WHAT YOU NEED TO DO: Go through the records and show each line where the word "execCarStoplist" occurs.

TASK INPUT:
theorem abandonCall_frame {s : State} {a2} {a3} (hs : SameBut x s0 s) (x_ctr : x .ctr = true) (x_cairn : x .cairn = true) (x_disp : x .disp = true) : SameBut x s0 (abandonCall s a2 a3) := by
  unfold abandonCall
  repeat' first
    | with_reducible assumption
    | with_reducible apply State.onCall_frame
    | with_reducible apply callEvent_frame
    | with_reducible apply bump_frame

theorem unassignCall_frame {s : State} {a2} (hs : SameBut x s0 s) (x_ctr : x .ctr = true) (x_cairn : x .cairn = true) (x_disp : x .disp = true) : SameBut x s0 (unassignCall s a2) := by
  unfold unassignCall
  repeat' first
    | with_reducible assumption
    | with_reducible apply State.onCall_frame
    | with_reducible apply callEvent_frame
    | with_reducible apply bump_frame

theorem assignCall_frame {s : State} {a2} {a3} (hs : SameBut x s0 s) (x_ctr : x .ctr = true) (x_cairn : x .cairn = true) (x_disp : x .disp = true) : SameBut x s0 (assignCall s a2 a3) := by
  unfold assignCall
  repeat' first
    | with_reducible assumption
    | with_reducible apply State.each_frame
    | with_reducible apply setList_frame
    | with_reducible apply State.onCall_frame
    | with_reducible apply callEvent_frame
    | (intro)

theorem refreshShaft_frame {s : State} {a2} (hs : SameBut x s0 s) (x_disp : x .disp = true) : SameBut x s0 (refreshShaft s a2) := by
  unfold refreshShaft
  repeat' first
    | with_reducible assumption
    | with_reducible apply State.each_frame
    | with_reducible apply setList_frame
    | with_reducible apply State.onCall_frame
    | (intro)
    | (extract_lets +onlyGivenNames yy; clear_value yy; revert yy; intro y2)
    | with_reducible apply SameBut.ite
    | split

theorem submitDone_frame {s : State} {a2} {a3} (hs : SameBut x s0 s) (x_host : x .host = true) (x_ctr : x .ctr = true) : SameBut x s0 (submitDone s a2 a3) := by
  unfold submitDone
  repeat' first
    | with_reducible assumption
    | with_reducible apply ok_frame

theorem runSubmit_frame {s : State} {a2} {a3} (hs : SameBut x s0 s) (x_host : x .host = true) (x_ctr : x .ctr = true) (x_cairn : x .cairn = true) (x_disp : x .disp = true) : SameBut x s0 (runSubmit s a2 a3) := by
  unfold runSubmit
  repeat' first
    | with_reducible assumption
    | with_reducible apply refused_frame
    | with_reducible apply bump_frame
    | with_reducible apply State.onDisp_frame
    | with_reducible apply submitDone_frame
    | with_reducible apply unassignCall_frame
    | with_reducible apply assignCall_frame
    | (intro)
    | (extract_lets +onlyGivenNames st; have hst : SameBut x s0 st := ?_; clear_value st; revert st; intro st2 hst2)
    | (extract_lets +onlyGivenNames yy; clear_value yy; revert yy; intro y2)
    | (dsimp -zeta only [st]; clear st)
    | with_reducible apply SameBut.ite
    | split

theorem runWaiting_frame {a1} {s : State} (hs : SameBut x s0 s) (x_host : x .host = true) (x_ctr : x .ctr = true) (x_cairn : x .cairn = true) (x_disp : x .disp = true) : SameBut x s0 (runWaiting a1 s) := by
  induction a1 generalizing s with
  | zero => exact hs
  | succ k ih =>
    unfold runWaiting
    repeat' first
        | with_reducible assumption
        | with_reducible apply runSubmit_frame
        | with_reducible apply State.onDisp_frame
        | with_reducible apply ih
        | split

theorem execCallSubmit_frame {a1} {a2} {s : State} (hs : SameBut x s0 s) (x_host : x .host = true) (x_ctr : x .ctr = true) (x_cairn : x .cairn = true) (x_disp : x .disp = true) : Ends (SameBut x s0) (execCallSubmit a1 a2 s) := by
  unfold execCallSubmit
  repeat' first
    | with_reducible assumption
    | with_reducible apply serve_frame
    | with_reducible apply State.onDisp_frame
    | with_reducible apply runSubmit_frame
    | (intro)
    | (extract_lets +onlyGivenNames yy; clear_value yy; revert yy; intro y2)
    | with_reducible apply Ends.next
    | with_reducible apply SameBut.ite

theorem execCallStatus_frame {a1} {s : State} (hs : SameBut x s0 s) (x_host : x .host = true) (x_ctr : x .ctr = true) : Ends (SameBut x s0) (execCallStatus a1 s) := by
  unfold execCallStatus
  repeat' first
    | with_reducible assumption
    | with_reducible apply serve_frame
    | with_reducible apply ok_frame
    | (intro)
    | (extract_lets +onlyGivenNames yy; clear_value yy; revert yy; intro y2)
    | with_reducible apply Ends.next

theorem execCallCancel_frame {a1} {s : State} (hs : SameBut x s0 s) (x_host : x .host = true) (x_ctr : x .ctr = true) (x_disp : x .disp = true) : Ends (SameBut x s0) (execCallCancel a1 s) := by
  unfold execCallCancel
  repeat' first
    | with_reducible assumption
    | with_reducible apply serve_frame
    | with_reducible apply State.onDisp_frame
    | with_reducible apply ok_frame
    | with_reducible apply refused_frame
    | (intro)
    | (extract_lets +onlyGivenNames yy; clear_value yy; revert yy; intro y2)
    | with_reducible apply Ends.next
    | split

theorem execCarStoplist_frame {a1} {s : State} (hs : SameBut x s0 s) (x_host : x .host = true) (x_ctr : x .ctr = true) : Ends (SameBut x s0) (execCarStoplist a1 s) := by
  unfold execCarStoplist
  repeat' first
    | with_reducible assumption
    | with_reducible apply serve_frame
    | with_reducible apply noSuch_frame
    | with_reducible apply ok_frame
    | with_reducible apply foldl_frame
    | with_reducible apply foldl_frame_fst
    | (intro)
    | (extract_lets +onlyGivenNames st; have hst : SameBut x s0 st := ?_; clear_value st; revert st; intro st2 hst2)
    | (extract_lets +onlyGivenNames fn; have hfn : ∀ z, SameBut x s0 z → SameBut x s0 (fn z) := ?_; clear_value fn; revert fn; intro fn2 hfn)
    | (extract_lets +onlyGivenNames yy; clear_value yy; revert yy; intro y2)
    | with_reducible apply Ends.next
    | (dsimp -zeta only [st]; clear st)
    | (dsimp -zeta only [fn]; clear fn)
    | with_reducible apply SameBut.ite
    | split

ANSWER TO THIS TASK:
theorem execCarStoplist_frame {a1} {s : State} (hs : SameBut x s0 s) (x_host : x .host = true) (x_ctr : x .ctr = true) : Ends (SameBut x s0) (execCarStoplist a1 s) := by
  unfold execCarStoplist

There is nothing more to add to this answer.